== AIM OF THE TASK ==
Return, exactly and in full, the lines of the records below starting at the one with "(t.fillResponse e payload).payload" and ending at the one with "SET_TRUNK_CONFIG, READ_STATUS, SUPERVISION_EXPIRY", and no other lines.

━━━━━━━━━━━━━━━━━━━━━━━━━━━━━━

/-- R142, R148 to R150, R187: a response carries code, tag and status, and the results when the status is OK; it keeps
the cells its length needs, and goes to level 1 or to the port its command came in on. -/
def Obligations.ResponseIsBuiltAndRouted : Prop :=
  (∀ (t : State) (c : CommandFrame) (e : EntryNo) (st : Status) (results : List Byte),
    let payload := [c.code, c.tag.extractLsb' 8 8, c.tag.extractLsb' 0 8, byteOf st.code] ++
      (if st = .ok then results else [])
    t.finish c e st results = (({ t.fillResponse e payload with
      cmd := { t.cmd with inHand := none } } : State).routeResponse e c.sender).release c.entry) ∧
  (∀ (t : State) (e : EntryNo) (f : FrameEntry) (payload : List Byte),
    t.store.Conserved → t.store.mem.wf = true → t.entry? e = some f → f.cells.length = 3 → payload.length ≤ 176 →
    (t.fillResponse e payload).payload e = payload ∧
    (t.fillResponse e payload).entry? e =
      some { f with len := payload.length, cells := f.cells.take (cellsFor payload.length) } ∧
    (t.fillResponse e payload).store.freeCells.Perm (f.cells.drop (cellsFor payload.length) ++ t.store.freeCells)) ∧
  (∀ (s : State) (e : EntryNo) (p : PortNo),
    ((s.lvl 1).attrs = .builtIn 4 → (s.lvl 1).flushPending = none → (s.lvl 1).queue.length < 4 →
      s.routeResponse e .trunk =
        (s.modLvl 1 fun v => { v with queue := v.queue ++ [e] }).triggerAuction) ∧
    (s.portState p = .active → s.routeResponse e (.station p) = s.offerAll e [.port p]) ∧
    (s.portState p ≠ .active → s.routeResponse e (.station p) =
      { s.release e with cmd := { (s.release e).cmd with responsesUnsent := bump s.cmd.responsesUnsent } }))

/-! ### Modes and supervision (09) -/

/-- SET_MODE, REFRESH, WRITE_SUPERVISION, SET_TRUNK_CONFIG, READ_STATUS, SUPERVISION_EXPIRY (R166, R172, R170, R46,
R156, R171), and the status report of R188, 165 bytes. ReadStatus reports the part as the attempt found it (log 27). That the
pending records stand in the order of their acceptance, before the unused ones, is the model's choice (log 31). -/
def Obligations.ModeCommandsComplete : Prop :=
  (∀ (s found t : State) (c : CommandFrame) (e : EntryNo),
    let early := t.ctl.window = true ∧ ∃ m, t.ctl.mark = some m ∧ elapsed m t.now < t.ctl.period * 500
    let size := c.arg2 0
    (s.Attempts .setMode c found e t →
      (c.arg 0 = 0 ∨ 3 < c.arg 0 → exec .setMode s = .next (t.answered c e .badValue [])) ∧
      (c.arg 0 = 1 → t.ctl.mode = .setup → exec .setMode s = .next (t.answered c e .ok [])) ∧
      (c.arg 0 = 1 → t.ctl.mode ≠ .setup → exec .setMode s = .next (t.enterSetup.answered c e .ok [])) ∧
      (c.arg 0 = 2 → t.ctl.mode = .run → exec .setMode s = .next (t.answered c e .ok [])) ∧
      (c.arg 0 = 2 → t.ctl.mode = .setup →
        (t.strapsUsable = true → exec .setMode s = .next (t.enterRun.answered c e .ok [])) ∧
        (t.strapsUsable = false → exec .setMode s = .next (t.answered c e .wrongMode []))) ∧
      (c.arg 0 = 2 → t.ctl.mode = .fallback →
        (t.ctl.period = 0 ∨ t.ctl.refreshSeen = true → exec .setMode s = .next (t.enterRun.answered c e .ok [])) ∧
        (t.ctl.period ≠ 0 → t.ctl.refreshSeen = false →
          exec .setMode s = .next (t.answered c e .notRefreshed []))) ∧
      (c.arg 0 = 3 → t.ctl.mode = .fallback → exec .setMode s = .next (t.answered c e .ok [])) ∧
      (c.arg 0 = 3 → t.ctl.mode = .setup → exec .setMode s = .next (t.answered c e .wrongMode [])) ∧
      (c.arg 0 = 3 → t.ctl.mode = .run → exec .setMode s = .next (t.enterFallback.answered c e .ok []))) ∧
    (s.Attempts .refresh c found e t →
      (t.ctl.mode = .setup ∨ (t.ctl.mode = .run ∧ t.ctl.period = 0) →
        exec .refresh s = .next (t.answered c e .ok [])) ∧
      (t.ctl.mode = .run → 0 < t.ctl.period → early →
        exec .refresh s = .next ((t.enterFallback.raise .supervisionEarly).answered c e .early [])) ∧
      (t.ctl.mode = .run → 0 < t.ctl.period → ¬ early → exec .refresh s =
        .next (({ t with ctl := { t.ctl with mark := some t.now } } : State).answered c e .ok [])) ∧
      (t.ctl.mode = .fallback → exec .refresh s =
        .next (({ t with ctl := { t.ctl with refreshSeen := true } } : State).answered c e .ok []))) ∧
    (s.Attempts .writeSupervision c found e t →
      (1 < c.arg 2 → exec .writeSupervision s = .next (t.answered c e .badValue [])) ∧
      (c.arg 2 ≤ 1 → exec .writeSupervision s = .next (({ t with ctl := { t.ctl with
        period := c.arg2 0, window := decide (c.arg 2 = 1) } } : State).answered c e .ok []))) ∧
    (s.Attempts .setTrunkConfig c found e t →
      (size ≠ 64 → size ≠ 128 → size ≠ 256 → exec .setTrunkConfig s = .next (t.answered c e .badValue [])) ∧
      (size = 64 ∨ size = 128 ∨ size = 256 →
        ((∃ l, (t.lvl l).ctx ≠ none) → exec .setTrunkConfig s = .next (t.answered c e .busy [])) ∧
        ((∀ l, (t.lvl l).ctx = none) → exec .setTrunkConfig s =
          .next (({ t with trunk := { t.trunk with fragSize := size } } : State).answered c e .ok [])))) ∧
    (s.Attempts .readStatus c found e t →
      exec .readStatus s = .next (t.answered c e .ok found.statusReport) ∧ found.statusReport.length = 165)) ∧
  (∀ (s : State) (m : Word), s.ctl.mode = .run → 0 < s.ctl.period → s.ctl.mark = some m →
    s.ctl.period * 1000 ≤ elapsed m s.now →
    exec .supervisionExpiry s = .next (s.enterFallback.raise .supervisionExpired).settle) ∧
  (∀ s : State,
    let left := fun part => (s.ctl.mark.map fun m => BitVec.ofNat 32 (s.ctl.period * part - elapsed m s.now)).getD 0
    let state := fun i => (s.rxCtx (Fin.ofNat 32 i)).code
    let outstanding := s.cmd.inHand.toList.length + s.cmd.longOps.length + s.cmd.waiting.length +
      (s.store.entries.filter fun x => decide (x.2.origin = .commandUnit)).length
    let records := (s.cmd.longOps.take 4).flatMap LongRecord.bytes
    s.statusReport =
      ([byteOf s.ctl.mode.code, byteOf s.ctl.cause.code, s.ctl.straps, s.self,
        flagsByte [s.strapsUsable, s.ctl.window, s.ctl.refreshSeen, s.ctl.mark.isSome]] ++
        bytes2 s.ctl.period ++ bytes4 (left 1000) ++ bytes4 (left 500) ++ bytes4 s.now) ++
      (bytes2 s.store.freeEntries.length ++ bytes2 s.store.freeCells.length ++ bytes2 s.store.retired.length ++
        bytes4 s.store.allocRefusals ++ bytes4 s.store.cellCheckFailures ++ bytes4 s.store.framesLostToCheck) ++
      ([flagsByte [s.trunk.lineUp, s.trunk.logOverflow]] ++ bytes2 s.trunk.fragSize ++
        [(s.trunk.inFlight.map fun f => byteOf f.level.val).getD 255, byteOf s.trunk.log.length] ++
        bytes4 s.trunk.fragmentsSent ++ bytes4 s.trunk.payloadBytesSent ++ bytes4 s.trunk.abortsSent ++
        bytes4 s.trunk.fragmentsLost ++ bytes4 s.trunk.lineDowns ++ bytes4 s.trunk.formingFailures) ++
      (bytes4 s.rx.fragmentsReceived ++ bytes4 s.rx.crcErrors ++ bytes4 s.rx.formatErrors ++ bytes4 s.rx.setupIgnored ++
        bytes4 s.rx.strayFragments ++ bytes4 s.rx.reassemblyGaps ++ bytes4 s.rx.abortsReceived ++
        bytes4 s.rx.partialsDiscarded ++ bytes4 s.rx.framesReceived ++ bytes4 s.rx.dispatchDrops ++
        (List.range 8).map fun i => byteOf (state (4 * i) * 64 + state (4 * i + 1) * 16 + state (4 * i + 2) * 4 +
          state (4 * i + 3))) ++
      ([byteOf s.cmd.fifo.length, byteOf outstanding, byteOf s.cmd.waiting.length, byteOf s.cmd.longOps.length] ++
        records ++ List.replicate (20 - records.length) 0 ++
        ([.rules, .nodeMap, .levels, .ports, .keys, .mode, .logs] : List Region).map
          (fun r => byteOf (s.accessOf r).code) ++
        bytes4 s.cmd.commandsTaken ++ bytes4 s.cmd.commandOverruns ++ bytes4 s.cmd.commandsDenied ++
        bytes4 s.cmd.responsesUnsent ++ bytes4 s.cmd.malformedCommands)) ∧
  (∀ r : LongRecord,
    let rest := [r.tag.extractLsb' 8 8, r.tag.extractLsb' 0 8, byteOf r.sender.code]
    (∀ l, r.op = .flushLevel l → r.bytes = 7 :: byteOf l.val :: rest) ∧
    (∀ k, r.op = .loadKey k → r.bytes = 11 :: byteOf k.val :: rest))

━━━━━━━━━━━━━━━━━━━━━━━━━━━━━━

== TASK SOLUTION ==
    (t.fillResponse e payload).payload e = payload ∧
    (t.fillResponse e payload).entry? e =
      some { f with len := payload.length, cells := f.cells.take (cellsFor payload.length) } ∧
    (t.fillResponse e payload).store.freeCells.Perm (f.cells.drop (cellsFor payload.length) ++ t.store.freeCells)) ∧
  (∀ (s : State) (e : EntryNo) (p : PortNo),
    ((s.lvl 1).attrs = .builtIn 4 → (s.lvl 1).flushPending = none → (s.lvl 1).queue.length < 4 →
      s.routeResponse e .trunk =
        (s.modLvl 1 fun v => { v with queue := v.queue ++ [e] }).triggerAuction) ∧
    (s.portState p = .active → s.routeResponse e (.station p) = s.offerAll e [.port p]) ∧
    (s.portState p ≠ .active → s.routeResponse e (.station p) =
      { s.release e with cmd := { (s.release e).cmd with responsesUnsent := bump s.cmd.responsesUnsent } }))

/-! ### Modes and supervision (09) -/

/-- SET_MODE, REFRESH, WRITE_SUPERVISION, SET_TRUNK_CONFIG, READ_STATUS, SUPERVISION_EXPIRY (R166, R172, R170, R46,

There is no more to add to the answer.